Solid GDP growth lifts index higher

By Iris Gonzales | The Philippine Star
May 12, 2023

MANILA, Philippines — Share prices continued on a upward trajectory yesterday as investors picked up stocks with strong first-quarter earnings, banking on their sustained recovery even as the Philippine economy grew at a slower pace during the first three months.

The 30-company benchmark Philippine Stock Exchange index (PSEi) finished at 6,675.46, up by 16.87 points or 0.25 percent, while the broader All Shares index rose by 5.38 points or 0.15 percent to close at 3,551.48.

Total value turnover reached P6.2 billion. Market breadth was negative, 98 to 66, while 62 issues were unchanged.

Claire Alviar of Philstocks Financial said the local bourse gained after the latest economic growth figures came in at 6.4 percent, falling within the government’s target of between six to seven percent, although slower than the eight percent pace recorded a year ago.

Meanwhile, stocks in Asia were mixed in choppy trading after a report showed evidence that inflation in the United States was cooling, even if it remains too high.

Concerns about the Chinese economy remain a major focus, especially for the Asian region, with the latest cause for worry coming from trade data released Tuesday.

“China could be heading into a deflationary funk similar to the one that Japan is starting to emerge from,” said Stephen Innes, managing partner at SPI Asset Management.

Bond prices climbed after the highly anticipated report said US inflation at the consumer level edged down to 4.9 percent last month, its lowest level in two years.
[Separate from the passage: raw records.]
/-- The fetch after a PUSH sees the byte it stored, at the opcode address and at both operand addresses, and at each
of them otherwise the byte that stood there; it succeeds exactly while its three addresses lie inside memory
(20_memory.md section 6 and 43_stack.md; log 22: decision D22). For r = 7 the byte is that of the decremented pointer
(log 12: decision D9), a push from 0 wraps (log 8: decision D3), and of a wide word the low byte is stored
(log 21: decision D17). -/
def Obligations.NextFetchSeesThePushedByte : Prop :=
  ∀ (s : State) (r b2 : Byte) (h : r.toNat < 8), s.cfg.WellFormed → Memory.wf s.mem →
    Fetches s s.cfg.opcodes.push r b2 → pushAddress s < 256 →
    ∃ t, step s = .next t ∧ t.state = .running ∧
      (s.pc + 4 < 256 → ∃ op c1 c2, fetch t = .ok (op, c1, c2) ∧
        op = (if s.pc + 2 = pushAddress s then BitVec.ofNat 8 t.x[r.toNat] else Memory.peek s.mem (s.pc + 2)) ∧
        c1 = (if s.pc + 3 = pushAddress s then BitVec.ofNat 8 t.x[r.toNat] else Memory.peek s.mem (s.pc + 3)) ∧
        c2 = (if s.pc + 4 = pushAddress s then BitVec.ofNat 8 t.x[r.toNat] else Memory.peek s.mem (s.pc + 4))) ∧
      (256 ≤ s.pc + 4 → fetch t = .error (.outOfBounds 256))

/-! ### The instructions of the base set -/

/-- R108, HLT. The byte 0x01 is the default map's (log 3). That memory after the HLT is never executed is said of the
state the step ends in, with any memory in place of its own. -/
def Obligations.HaltInstruction : Prop :=
  (∀ s : State, exec .hlt s = .next { s with halt := true }) ∧
  (∀ (s : State) (b1 b2 : Byte), s.cfg.WellFormed → Fetches s s.cfg.opcodes.hlt b1 b2 →
    step s = .next { s with halt := true, state := .halted, pc := s.pc + 1 } ∧
    ∀ (m : Memory) (u : State),
      step { s with halt := true, state := .halted, pc := s.pc + 1, mem := m } ≠ .next u) ∧
  encode Config.default .hlt = [0x01#8] ∧
  (∀ s : State, s.state = .running → s.pc = 254 ∨ s.pc = 255 →
    step s = .next (raise (.outOfBounds 256) s)) ∧ FetchFaults

/-- R120, LDI. The byte 0x82 is the default map's (log 3). -/
def Obligations.LoadImmediateInstruction : Prop :=
  (∀ (s : State) (r v : Byte), 8 ≤ s.cfg.wordBits → ∀ h : r.toNat < 8,
    exec (.ldi r v) s = .next { s with x := s.x.set r.toNat v.toNat }) ∧
  (∀ (s : State) (r v : Byte), 8 ≤ r.toNat →
    exec (.ldi r v) s = .next (raise (.invalidRegister r.toNat) s)) ∧
  (∀ (s : State) (r v : Byte), s.cfg.WellFormed → Fetches s s.cfg.opcodes.ldi r v →
    (∀ h : r.toNat < 8, step s = .next { s with x := s.x.set r.toNat v.toNat, pc := s.pc + 3 }) ∧
    (8 ≤ r.toNat → step s = .next (raise (.invalidRegister r.toNat) s))) ∧
  (∀ r v : Byte, encode Config.default (.ldi r v) = [0x82#8, r, v]) ∧ FetchFaults

/-- R122, PRN. The byte 0x47 is the default map's (log 3). -/
def Obligations.PrintRegisterInstruction : Prop :=
  (∀ (s : State) (r : Byte), (∀ h : r.toNat < 8,
      exec (.prn r) s = .next { s with out := s.out ++ [s.x[r.toNat]] }) ∧
    (8 ≤ r.toNat → exec (.prn r) s = .next (raise (.invalidRegister r.toNat) s))) ∧
  (∀ (s : State) (r b2 : Byte), s.cfg.WellFormed → Fetches s s.cfg.opcodes.prn r b2 →
    (∀ h : r.toNat < 8, step s = .next { s with out := s.out ++ [s.x[r.toNat]], pc := s.pc + 2 }) ∧
    (8 ≤ r.toNat → step s = .next (raise (.invalidRegister r.toNat) s))) ∧
  (∀ r : Byte, encode Config.default (.prn r) = [0x47#8, r]) ∧ FetchFaults

/-- R142, MUL. The byte 0xA2 is the default map's (log 3). -/
def Obligations.MultiplyInstruction : Prop :=
  (∀ (s : State) (a b : Byte), (∀ (ha : a.toNat < 8) (hb : b.toNat < 8),
      exec (.mul a b) s = .next { s with
        x := s.x.set a.toNat ((s.x[a.toNat] * s.x[b.toNat]) % 2 ^ s.cfg.wordBits) }) ∧
    (8 ≤ a.toNat → exec (.mul a b) s = .next (raise (.invalidRegister a.toNat) s)) ∧
    (a.toNat < 8 → 8 ≤ b.toNat → exec (.mul a b) s = .next (raise (.invalidRegister b.toNat) s))) ∧
  (∀ (s : State) (a b : Byte), s.cfg.WellFormed → Fetches s s.cfg.opcodes.mul a b →
    (∀ (ha : a.toNat < 8) (hb : b.toNat < 8), step s = .next { s with
        x := s.x.set a.toNat ((s.x[a.toNat] * s.x[b.toNat]) % 2 ^ s.cfg.wordBits)
        pc := s.pc + 3 }) ∧
    (8 ≤ a.toNat → step s = .next (raise (.invalidRegister a.toNat) s)) ∧
    (a.toNat < 8 → 8 ≤ b.toNat → step s = .next (raise (.invalidRegister b.toNat) s))) ∧
  (∀ a b : Byte, encode Config.default (.mul a b) = [0xA2#8, a, b]) ∧ FetchFaults

/-- PUSH: the stack pointer decremented, wrapping; the low byte of `x[r]`, read after the decrement, stored where it
then points; every other byte and field as before (43_stack.md; log 8, log 12, log 21). -/
def Obligations.PushInstruction : Prop :=
  ∀ (s : State) (r : Byte), Memory.wf s.mem →
    pushAddress s = (s.x[7] + 2 ^ s.cfg.wordBits - 1) % 2 ^ s.cfg.wordBits ∧
    (∀ h : r.toNat < 8, pushAddress s < 256 → ∃ t, exec (.push r) s = .next t ∧
      t = { s with x := s.x.set 7 (pushAddress s), mem := t.mem } ∧
      (∀ a, memRead t a =
        if a = pushAddress s then .ok (BitVec.ofNat 8 t.x[r.toNat]) else memRead s a) ∧
      (∀ b2, s.cfg.WellFormed → Fetches s s.cfg.opcodes.push r b2 →
        step s = .next { t with pc := s.pc + 2 })) ∧
    (8 ≤ r.toNat → exec (.push r) s = .next (raise (.invalidRegister r.toNat) s)) ∧
    (r.toNat < 8 → 256 ≤ pushAddress s →
      exec (.push r) s = .next (raise (.outOfBounds (pushAddress s)) s))

/-- POP: the byte at the stack pointer zero-extended into `x[r]`, then register 7, as it is after that write,
incremented, wrapping; nothing else changes, memory included (43_stack.md; log 8, log 12). -/
def Obligations.PopInstruction : Prop :=
  ∀ (s : State) (r : Byte), 8 ≤ s.cfg.wordBits →
    (∀ (b : Byte) (h : r.toNat < 8), memRead s s.x[7] = .ok b →
      exec (.pop r) s = .next { s with
        x := (s.x.set r.toNat b.toNat).set 7
          ((if r.toNat = 7 then b.toNat + 1 else s.x[7] + 1) % 2 ^ s.cfg.wordBits) } ∧
      (∀ b2, s.cfg.WellFormed → Fetches s s.cfg.opcodes.pop r b2 → step s = .next { s with
        x := (s.x.set r.toNat b.toNat).set 7
          ((if r.toNat = 7 then b.toNat + 1 else s.x[7] + 1) % 2 ^ s.cfg.wordBits)
        pc := s.pc + 2 })) ∧
    (256 ≤ s.x[7] → exec (.pop r) s = .next (raise (.outOfBounds s.x[7]) s)) ∧
    (s.x[7] < 256 → 8 ≤ r.toNat → exec (.pop r) s = .next (raise (.invalidRegister r.toNat) s))

/-- The round-trip law: PUSH then POP of one register gives every register its old value, for W = 8 from every stack
pointer, and for wider words while the decremented pointer is in memory and the value fits a byte
(43_stack.md, the round-trip law, with its derived cases; log 8, log 12, log 21). -/
def Obligations.PushPopRoundTrip : Prop :=
  ∀ (s : State) (r : Byte) (h : r.toNat < 8), Memory.wf s.mem → s.RegsOk → 8 ≤ s.cfg.wordBits →
    (s.cfg.wordBits = 8 ∨ 1 ≤ s.x[7] ∧ s.x[7] ≤ 256 ∧ (s.x[r.toNat] < 256 ∨ r.toNat = 7)) →
    ∃ t, exec (.push r) s = .next t ∧ exec (.pop r) t = .next { s with mem := t.mem }

/-- CMP: exactly the flag of the relation between the register contents, the other bits of the register 0; no register
and no byte changes. The comparison is unsigned (log 14: decision D12), the layout is log 13's. -/
def Obligations.CompareInstruction : Prop :=
  ∀ (s : State) (a b : Byte),
    (∀ (ha : a.toNat < 8) (hb : b.toNat < 8), ∃ f : BitVec 8,
      exec (.cmp a b) s = .next { s with fl := f } ∧
      flagL f = decide (s.x[a.toNat] < s.x[b.toNat]) ∧ flagE f = decide (s.x[a.toNat] = s.x[b.toNat]) ∧
      flagG f = decide (s.x[a.toNat] > s.x[b.toNat]) ∧ f.toNat < 8 ∧
      (s.cfg.WellFormed → Fetches s s.cfg.opcodes.cmp a b →
        step s = .next { s with fl := f, pc := s.pc + 3 })) ∧
    (8 ≤ a.toNat → exec (.cmp a b) s = .next (raise (.invalidRegister a.toNat) s)) ∧
    (a.toNat < 8 → 8 ≤ b.toNat → exec (.cmp a b) s = .next (raise (.invalidRegister b.toNat) s))

/-- R182, JMP. The byte 0x54 is the default map's (log 3). -/
def Obligations.JumpInstruction : Prop :=
  (∀ (s : State) (r : Byte),
    (∀ h : r.toNat < 8, exec (.jmp r) s = .next { s with pc := s.x[r.toNat] }) ∧
    (8 ≤ r.toNat → exec (.jmp r) s = .next (raise (.invalidRegister r.toNat) s))) ∧
  (∀ (s : State) (r b2 : Byte), s.cfg.WellFormed → Fetches s s.cfg.opcodes.jmp r b2 →
    (∀ h : r.toNat < 8, step s = .next { s with pc := s.x[r.toNat] }) ∧
    (8 ≤ r.toNat → step s = .next (raise (.invalidRegister r.toNat) s))) ∧
  (∀ r : Byte, encode Config.default (.jmp r) = [0x54#8, r]) ∧ setsPc 0x54#8 = true ∧ FetchFaults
That was slightly better than economists expected, and other underlying measures of inflation also came in very close to forecasts.

Because of that, Wall Street still sees the door open for the Federal Reserve to leave interest rates alone at its next meeting in June. That would be the first time it hasn’t raised rates at a meeting in more than a year, and a pause would offer some breathing room for the economy and financial markets.

“The concern coming in was that it would be hotter than feared,” said Ross Mayfield, investment strategy analyst at Baird. “While not exactly an exciting report, I think there was enough good news baked in that it shouldn’t impact the Fed or the economic trajectory all that much.”